Since we use dispatcher v2, which dispatches on hostname, we'll have to update /etc/config/hosts. Add an entry similar to the following. Ensure the first part of the domain starts with dashboard.:

127.0.0.1 dashboard.localhost

In this example, combined with docker-compose.dev.yml it should be accessible on dashboard.localhost:81

login (all environments)

For now, we use specic logins for the dashboard users. Each environement has its own passwords. To add a user, make sure to have installed mu-cli first. Then in docker-compose.override.yml

  dashboard-login
    environment:
      MU_APPLICATION_SALT: 'a_random_string_with_sufficient_entropy_hence_not_this_one'

You can generate by running mu script project-scripts generate-dashboard-login and following the steps. Restart migrations and it should work. Note: on DEV and QA, the passwords will be kept in on the server in docker-compose.override.yml

Additional notes:

mu-search is disabled

For performance reasons, mu-search is currently disabled.
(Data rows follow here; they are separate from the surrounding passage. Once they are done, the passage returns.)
/-- Cells that the minima of a die reserve (R362). -/
def State.reservedCells (s : State) (d : Nat) : Nat :=
  s.credTotal d +
  (s.diePorts d).foldl (fun a k => a + (List.range 4).foldl (fun b n => b + s.rd (SW_QMIN_QMIN (s.qProfile k n))) 0) 0 +
  s.rd (BP_CRU_MIN_MIN d) + s.rd (BP_MILM_MIN_MIN d) + s.rd (BP_STK_MIN_MIN d)

/-- The shared pool of a die (R362). -/
def State.sharedSize (s : State) (d : Nat) : Nat := s.pcells d - s.reservedCells d

/-- Free pooled cells of a die: its leaf bits that are 1 (R360). -/
def State.freeCells (s : State) (d : Nat) : Nat :=
  s.pcells d - (s.fab.leaf0.filter (fun c => c.1 == d && decide (c.2 < s.pcells d))).length

/-- Multicast descriptors in use on a die (R367). -/
def State.multiUse (s : State) (d : Nat) : Nat := (s.fab.cells.filter (fun c => c.die == d && c.multi)).length

/-- One cell asked for by an account (R363): none when the request fails, else whether it comes from the shared pool.
`extra` counts cells already set aside for earlier parts: of this account, and of the shared pool (R365). -/
def State.grant1 (s : State) (d : Nat) (a : Acct) (extraUse extraShared : Nat) : Option Bool :=
  let use := s.acctUse d a + extraUse
  let (lo, hi) := s.acctLimits d a
  if use < lo then some false
  else if use < hi ∧ s.sharedUse d + extraShared < s.sharedSize d then some true
  else none

/-- The parts of a request, each one use of an account: whether each comes from the shared pool, or none when any fails
(R365). -/
def State.grantAll (s : State) (d : Nat) : List Acct → List (Acct × Bool) → Option (List (Acct × Bool))
  | [], got => some got
  | a :: as, got =>
    match s.grant1 d a (got.filter (fun g => g.1 == a)).length (got.filter (fun g => g.2)).length with
    | none => none
    | some sh => State.grantAll s d as (got ++ [(a, sh)])

/-- The leaf bit of a cell, and the cell of a leaf bit (R360). -/
def leafIdx (c : Nat) : Nat := c % 128 * 8192 + c / 128
def leafCell (i : Nat) : Nat := i % 8192 * 128 + i / 8192

/-- The free bitmap of a die (R360): leaf bit `i`, held at 0 for an addressed cell; middle bit `j`; top bit `k`. -/
def State.leafBit (s : State) (d i : Nat) : Bool := decide (leafCell i < s.pcells d) && !s.fab.leaf0.contains (d, leafCell i)
def State.midBit (s : State) (d j : Nat) : Bool := (List.range 64).any (fun i => s.leafBit d (64 * j + i))
def State.topBit (s : State) (d k : Nat) : Bool := (List.range 64).any (fun j => s.midBit d (64 * k + j))

/-- Find-first-free in a bank (R361): the lowest set top bit of its two, the lowest set bit of that middle word, the lowest set bit of
that leaf word. -/
def State.bankFree (s : State) (d bank : Nat) : Option Nat :=
  ([2 * bank, 2 * bank + 1].find? (s.topBit d)).bind (fun k =>
    (((List.range 64).map (64 * k + ·)).find? (s.midBit d)).bind (fun j =>
      (((List.range 64).map (64 * j + ·)).find? (s.leafBit d)).map leafCell))

/-- The cell that a write of requester `r` allocates (R361, R378): banks in rotating order after the last one it wrote, the
lowest free cell of the first bank that has one. -/
def State.findCell (s : State) (d r : Nat) : Option Nat :=
  let last := ((s.fab.banks.find? (fun b => b.1 == r)).map (·.2)).getD 127
  (List.range 128).findSome? (fun i => s.bankFree d ((last + 1 + i) % 128))

/-- The requester number of a port's ingress group, a Crucible, a mover or the Stock engine on its die (R378). -/
def reqPort (k : Nat) : Nat := k / 8
def reqCru (c : Nat) : Nat := 32 + c
def reqOther (d i : Nat) : Nat := 160 + 8 * d + i

/-- The requester that writes on die `d` what requester `r` brings from die `from'`: the die-to-die input where they differ (R378). -/
def reqOn (d from' r : Nat) : Nat := if d = from' then r else reqOther d 6

/-- The allocated cells become those of a list: the leaf bit of each cell that left is set (R361). -/
def State.setCells (s : State) (l : List PCell) : State :=
  let had (m : List PCell) (c : Nat × Nat) : Bool := m.any (fun x => x.die == c.1 && x.idx == c.2)
  { s with fab := { s.fab with cells := l, leaf0 := s.fab.leaf0.filter (fun c => had l c || !had s.fab.cells c) } }

/-- A cell is allocated and charged (R361, R368); `v` is the VC of a class Q or M flit that comes with a credit. -/
def State.allocCell (s : State) (d r : Nat) (holds : List (Owner × Acct × Bool)) (multi : Bool) (v : Nat := 0) :
    Option ((Nat × Nat) × State) :=
  match s.findCell d r with
  | none => none
  | some c =>
    let banks := (s.fab.banks.filter (fun b => b.1 ≠ r)) ++ [(r, c % 128)]
    some ((d, c), { s with fab := { s.fab with
      cells := s.fab.cells ++ [⟨d, c, holds, 0, multi, v⟩], leaf0 := (d, c) :: s.fab.leaf0, banks := banks
      chg := (d, c) :: s.fab.chg } })

/-- A failed request (R364). -/
def State.poolFail (s : State) (d : Nat) : State := s.inc (BP_FAIL d)

/-- A cell crosses from die `a` to die `b` (R383); an injection can damage its eight words (R528), and one that cannot be corrected drops
it: whether it arrives. -/
def State.crossDie (s : State) (a b : Nat) : Bool × State :=
  if a = b then (true, s)
  else
    let s := s.add64 (SW_D2D_LO a) 1
    let fatal := decide (2 ≤ s.rd FLT_INJ_SYM)
    let (hit, s) := (List.range 8).foldl (fun (r : Bool × State) _ =>
      let (h, t) := r.2.takeInj 4 a
      (r.1 || h, t)) (false, s)
    if hit && fatal then (false, (s.poolFail b).fault .mem 1 0 (mDie a) 7 0 true)
    else (true, s)

/-- The cell that stands for none: a unit's flit that found no room in the egress queue's account waits in the unit's own
(DESIGN CHOICE, log 14). -/
def noCell (d : Nat) : Nat × Nat := (d, 2 ^ 20)

/-- The first pool fault since power-on is captured (R396). -/
def State.bpFirst (s : State) (d cause cell : Nat) : State :=
  if s.bit (BP_FIRST_VALID d) then s
  else ((s.wr (BP_FIRST_CAUSE d) cause).wr (BP_FIRST_CELL d) cell).wrBit (BP_FIRST_VALID d) true

/-- The allocated cell at a place. -/
def State.cellAt (s : State) (c : Nat × Nat) : Option PCell := s.fab.cells.find? (fun x => x.die == c.1 && x.idx == c.2)

/-- The cells with one changed; an empty hold set, of an owner count 0, frees it (R368). -/
def State.setCell (s : State) (c : Nat × Nat) (f : PCell → PCell) : State :=
  s.setCells ((s.fab.cells.map (fun x => if x.die = c.1 ∧ x.idx = c.2 then f x else x)).filter
    (fun x => !x.holds.isEmpty || decide (0 < x.extra)))

/-- An owner releases its cell (R368): its member of the hold set and its charge clear, and an empty hold set frees the cell.
A release by no owner is refused (R369). -/
def State.releaseCell (s : State) (cell : Nat × Nat) (o : Owner) : State :=
  if 2 ^ 20 ≤ cell.2 then s
  else if (s.cellAt cell).any (fun c => c.holds.any (fun h => h.1 == o)) then
    let s := s.setCell cell (fun c => { c with holds := c.holds.filter (fun h => h.1 ≠ o) })
    { s with fab := { s.fab with chg := cell :: s.fab.chg } }
  else ((s.inc (BP_RELREF cell.1)).bpFirst cell.1 1 cell.2).fault .mem 1 1 mNone 7

/-- A class Q or M flit leaves the buffer of its ingress port: a credit is freed, and reported after every 8 (R344). -/
def State.freeCredit (s : State) (k vc : Nat) : State :=
  let p := s.port k
  let i := vc - 4
  let f := (p.freed.getD i 0 + 1) % 2 ^ 16
  let p := { p with used := p.used.set i (p.used.getD i 0 - 1), freed := p.freed.set i f }
  if (f + 2 ^ 16 - p.freedSent.getD i 0) % 2 ^ 16 ≥ 8 then
    (s.setPort k { p with freedSent := p.freedSent.set i f }).queueCredit k vc false f
  else s.setPort k p

/-- Cells that hold a credit of port `k` on VC `v`. -/
def State.credCells (s : State) (k v : Nat) : Nat := (s.fab.cells.filter (fun c => c.inVc == v && c.credPort == some k)).length

/-- The queue entry's owner releases its cell; where that frees a cell of class Q or M, its credit is freed (R344, R370). -/
def State.releaseEnt (s : State) (k q : Nat) (cell : Nat × Nat) : State :=
  let cred := (s.cellAt cell).bind (fun c => c.credPort.map (fun i => (i, c.inVc)))
  let s := s.releaseCell cell (.queue k q)
  match cred with
  | some (i, v) => if 4 ≤ v ∧ (s.cellAt cell).isNone = true then s.freeCredit i v else s
  | none => s

/-- Replace a sending stream. -/
def State.setTx (s : State) (x : TxStream) : State :=
  { s with fab := { s.fab with txs := s.fab.txs.map (fun y => if y.id = x.id then x else y) } }

/-- Whether a stream's sent flits keep their cells until they are acknowledged (R342, R370). -/
def TxStream.copies (x : TxStream) : Bool := match x.unit with | .copy _ => true | _ => false

/-- The cells that the streams of a port hold for copies sent and not acknowledged, each with its queue (R342, R370). -/
def State.heldCopies (s : State) (k : Nat) : List (Nat × (Nat × Nat)) :=
  (s.fab.txs.filter (fun x => x.port == k && x.copies)).flatMap (fun x => x.held.map (fun h => (x.vc, h.2)))

/-- The copies of a port are removed from its queues and from the multicast lists and released (R377, R384): how many. A fence removes
the held ones too, and what their streams held; after a flush those are resent (R341, R350). -/
def State.dropCopies (s : State) (k : Nat) (fence : Bool) : Nat × State :=
  let p := s.port k
  let uni := (p.queues.zipIdx).flatMap (fun q => q.1.map (fun e => (q.2, e.cell)))
  let mul := (s.fab.mqs.filter (fun m => m.pend.any (fun x => x.1 == k))).map (fun m => (m.flit.vc, m.cell))
  let held := if fence then s.heldCopies k else []
  let s := s.setPort k { p with queues := List.replicate 8 [], openTx := none }
  let mqs := (s.fab.mqs.map (fun m => { m with pend := m.pend.filter (fun x => x.1 ≠ k) })).filter (fun m => m.pend ≠ [])
  let txs := if fence then s.fab.txs.map (fun x => if x.port = k ∧ x.copies = true then { x with held := [], again := [] } else x)
    else s.fab.txs
  let s := { s with fab := { s.fab with mqs := mqs, txs := txs } }
  let gone := uni ++ mul ++ held
  (gone.length, gone.foldl (fun s e => s.releaseEnt k e.1 e.2) s)

/-- The cells of a packet's request that no flit used are freed (R366). -/
def State.freeRest (s : State) (o : OpenPkt) : State :=
  match o.egress with
  | some j => o.cells.foldl (fun s c => s.releaseCell c (.queue j o.vc)) s
  | none => s

/-- The packet that a port receives ends; one broken off before its last flit is remembered (R333, log 72). -/
def State.closePacket (s : State) (k : Nat) (keep : Bool) : State :=
  let p := s.port k
  match p.openRx with
  | some o =>
    let kept := if keep then p.keptRx ++ [{ o with cells := [] }] else p.keptRx
    (s.setPort k { p with openRx := none, keptRx := kept }).freeRest o
  | none => s

/-! ### The torus and the time parent -/

/-- This node's coordinate and the axis sizes, as RT_NODE holds them (R409). -/
def State.coord (s : State) (i : Nat) : Nat :=
  match i with | 0 => s.rd RT_NODE_W | 1 => s.rd RT_NODE_X | 2 => s.rd RT_NODE_Y | _ => s.rd RT_NODE_Z
def State.axis (s : State) (i : Nat) : Nat :=
  match i with | 0 => s.rd RT_NODE_SW | 1 => s.rd RT_NODE_SX | 2 => s.rd RT_NODE_SY | _ => s.rd RT_NODE_SZ

/-- RT_NODE.VALID: every size is 1 to 8 and every coordinate below its size (R422). -/
def State.nodeValid (s : State) : Bool :=
  (List.range 4).all (fun i => decide (1 ≤ s.axis i ∧ s.axis i ≤ 8 ∧ s.coord i < s.axis i))

/-- The coordinate code of this node: w + 8x + 64y + 512z. -/
def State.selfCode (s : State) : Nat := coordCode s.coord
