-- ==== Sys2Proof/Machine/Late.lean ====
section
/-! DEFINITION. Release gates and late steps (R103 to R107), and the record of a failed split request (R535). -/

namespace Sys2Proof.Machine

/-- Whether a result that became ready at tick `ready` may leave now, with release tick `rel` (R103). -/
def State.mayRelease (s : State) (rel ready : Nat) : Bool := decide (rel ≤ s.now) && (decide (ready ≤ rel) || decide (ready < s.now))

/-- Whether a result that leaves now is late (R105). -/
def State.isLate (s : State) (rel : Nat) : Bool := decide (rel < s.now)

/-- The unit whose result is late, by the kinds of TG_LATE_UNIT: its Bench, collective, stage or Stock engine raised the check (R516,
DEDUCED, log 70). -/
def gateMaster (kind unit : Nat) : Master :=
  match kind with
  | 0 => mBench unit
  | 1 => mDesc unit
  | 2 => mTemper unit
  | 3 => mStock unit
  | _ => mNone

/-- A result that became ready at tick `ready` leaves its release gate (R100, R103 to R105): its slack, or the late step. -/
def State.release (s : State) (kind unit rel ready : Nat) : State :=
  let s := { s with tg := { s.tg with lastRelease := max s.tg.lastRelease s.now } }
  if s.isLate rel then
    let first := s.rd TG_LATE_COUNT == 0
    let s := (s.inc TG_LATE_COUNT).wr TG_SLACK_MIN 0
    if first then
      let s := s.wr TG_LATE_UNIT (kind * 2 ^ 28 + unit)
      let s := (s.wr64 TG_LATE_REL_LO rel).wr64 TG_LATE_ACT_LO s.now
      (s.wrBit TG_STATUS_TIMING_LOST true).fault .sched 0 0 (gateMaster kind unit)
    else s
  else s.wr TG_SLACK_MIN (min (s.rd TG_SLACK_MIN) (rel - ready))

/-- The act of a Bench's gate (R188, R197, R203). -/
def State.gateAct (s : State) (l : Nat) (a : GateAct) : State :=
  match a with
  | .store ws b p => (s.storeSpans l ws).markSlot l b p .performed
  | .post c b p => (s.postSync c).markSlot l b p .complete

/-- The least of a list by a key; the first where several have it. -/
def leastBy {α : Type} (key : α → Nat) : List α → Option α
  | [] => none
  | x :: xs => match leastBy key xs with
    | some y => if key y < key x then some y else some x
    | none => some x

/-- The memory targets that a held result writes. -/
def Gate.targets (g : Gate) : List (Option Nat) := match g.act with | .store ws _ _ => ws.map (fun w => targetOf w.1) | .post _ _ _ => []

/-- Whether an earlier ST of the same Bench to a target of this one is still held: transfers of one mover to one destination complete in
the order issued (R150). -/
def State.behindStore (s : State) (g : Gate) : Bool :=
  (s.tg.gates.takeWhile (fun e => e ≠ g)).any (fun e => e.kind == g.kind && e.unit == g.unit && e.targets.any g.targets.contains)

/-- RESULT_RELEASE of a unit: of the held results that may leave, the one with the earliest release tick leaves (R103). -/
def State.resultRelease (s : State) (kind unit : Nat) : State :=
  match leastBy (·.rel) (s.tg.gates.filter (fun g =>
      g.kind == kind && g.unit == unit && s.mayRelease g.rel g.ready && !s.behindStore g)) with
  | none => s
  | some g =>
    let s := { s with tg := { s.tg with gates := s.tg.gates.erase g } }
    (s.release g.kind g.unit g.rel g.ready).gateAct g.unit g.act

/-- RESULT_RELEASE: a result leaves at its release tick, or at the first tick after it is ready (R103). -/
def execResultRelease (t kind unit : Nat) (s : State) : Host.Outcome State Fault Refusal :=
  .next ((s.at t).resultRelease kind unit)

/-! ### Split requests -/

/-- The memory targets of a span: HBM groups, and Ingot dies (R535). -/
def spanGroups (a n : Nat) : List Nat :=
  (List.range 8).flatMap (fun h =>
    let lo := max a (h * stackSize)
    let hi := min (a + n) ((h + 1) * stackSize)
    if lo < hi then (List.range (min 16 ((hi - 1) / 256 - lo / 256 + 1))).map (fun i => groupOf (lo / 256 * 256 + 256 * i)) else [])
def spanDies (a n : Nat) : List Nat :=
  (List.range 2).filter (fun d => decide (0 < n ∧ a < ingotBase + (d + 1) * 2 ^ 28 ∧ ingotBase + d * 2 ^ 28 < a + n))

/-- Bits of a list of bit numbers. -/
def bitMask (l : List Nat) : Nat := l.eraseDups.foldl (fun m i => m + 2 ^ i) 0

/-- A split request failed (R535): its record, the first one kept in FLT_SPLIT_INFO, always hallmarked. `spans` are its parts,
`bad` the spans that failed. -/
def State.splitFail (s : State) (m : Master) (status seam : Nat) (spans bad : List (Nat × Nat)) : State :=
  let gs (l : List (Nat × Nat)) := (l.flatMap (fun x => spanGroups x.1 x.2)).eraseDups
  let ds (l : List (Nat × Nat)) := (l.flatMap (fun x => spanDies x.1 x.2)).eraseDups
  let map := bitMask (gs bad)
  let ing := bitMask (ds bad)
  let parts := min 255 ((gs spans).length + (ds spans).length)
  let s :=
    if s.bit FLT_SPLIT_INFO_VALID then s
    else
      let s := ((s.wr FLT_SPLIT_INFO_MASTER m.code).wr FLT_SPLIT_INFO_STATUS status).wr FLT_SPLIT_INFO_ING ing
      let s := ((s.wr FLT_SPLIT_INFO_PARTS parts).raise FLT_SPLIT_INFO_VALID).wr64 FLT_SPLIT_SEAM_LO seam
      (List.range 4).foldl (fun s i => s.wr (FLT_SPLIT_MAP i) (map / 2 ^ (32 * i) % 2 ^ 32)) s
  s.hall 0x15 (leBytes 2 m.code ++ [BitVec.ofNat 8 status, BitVec.ofNat 8 ing] ++ leBytes 8 seam ++ leBytes 16 map)

/-- Contexts that Stock pooling holds on Crucible c (R288). -/
def State.stockCtx (s : State) (c : Nat) : Nat := (s.stock.lookups.filter (fun x => x.cru == c)).length

/-! ### Cells handed to units -/

/-- A unit of this node has taken a flit of label `l`, or of the packets from source `l`, that came in on port `k`: its end has room for
one more, and an ACK says so when ROOM rises from 0 (R340). -/
def State.tookFlit (s : State) (l k : Nat) (lbl : Bool := true) : State :=
  match s.fab.rxs.find? (fun x => x.port == k && x.lbl == lbl && x.key == l) with
  | none => s
  | some x =>
    let s := s.setRx { x with room := x.room + 1 }
    if x.room = 0 then s.sendAck { x with room := 1 } false else s

/-- Flags of a Crucible, with the notes of first occurrences since the apply (R142, R143). -/
def State.cruFlags (s : State) (c : Nat) (f : Flags) : State :=
  let f := f &&& 0x1F
  if f = 0 then s
  else
    let a := (NUM_CFLAGS_T_INVALID c).addr
    let s := s.raiseBits a (f.setWidth 32)
    let s := if f &&& tInvalid ≠ 0 ∧ 2048 + c ∉ s.mill.noted then
        ({ s with mill := { s.mill with noted := (2048 + c) :: s.mill.noted } }).fault .num 0 0 (mCrucible c) 6
      else s
    if f &&& aiNan ≠ 0 ∧ 4096 + c ∉ s.mill.noted then
      ({ s with mill := { s.mill with noted := (4096 + c) :: s.mill.noted } }).fault .num 1 0 (mCrucible c) 6
    else s

end Sys2Proof.Machine
end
elasticsearch max_shards_per_node

By default elastic search has not enough shards for all org graph. This will crash search and a workaround should be applied

drc exec elasticsearch bash
curl -X PUT localhost:9200/_cluster/settings -H "Content-Type: application/json" -d '{ "persistent": { "cluster.max_shards_per_node": "7000" } }'
exit
drc up -d

Performance

  • The default virtuoso settings might be too weak if you need to ingest the production data. Hence, there is better config, you can take over in your docker-compose.override.yml
  virtuoso:
    volumes:
      - ./data/db:/data
      - ./config/virtuoso/virtuoso-production.ini:/data/virtuoso.ini
      - ./config/virtuoso/:/opt/virtuoso-scripts

Scripts

  • Build elasticsearch config:
    • make the scripts/project/build-elasticsearch-config/build.sh executable (chmod a+x)
    • make sure the virtuoso image is running
    • run mu script project-scripts build-elasticsearch-config

Vendor API

Some vendors need access to specific data inside Loket; as such, we expose an API that allows them to query data from their own designated graphs.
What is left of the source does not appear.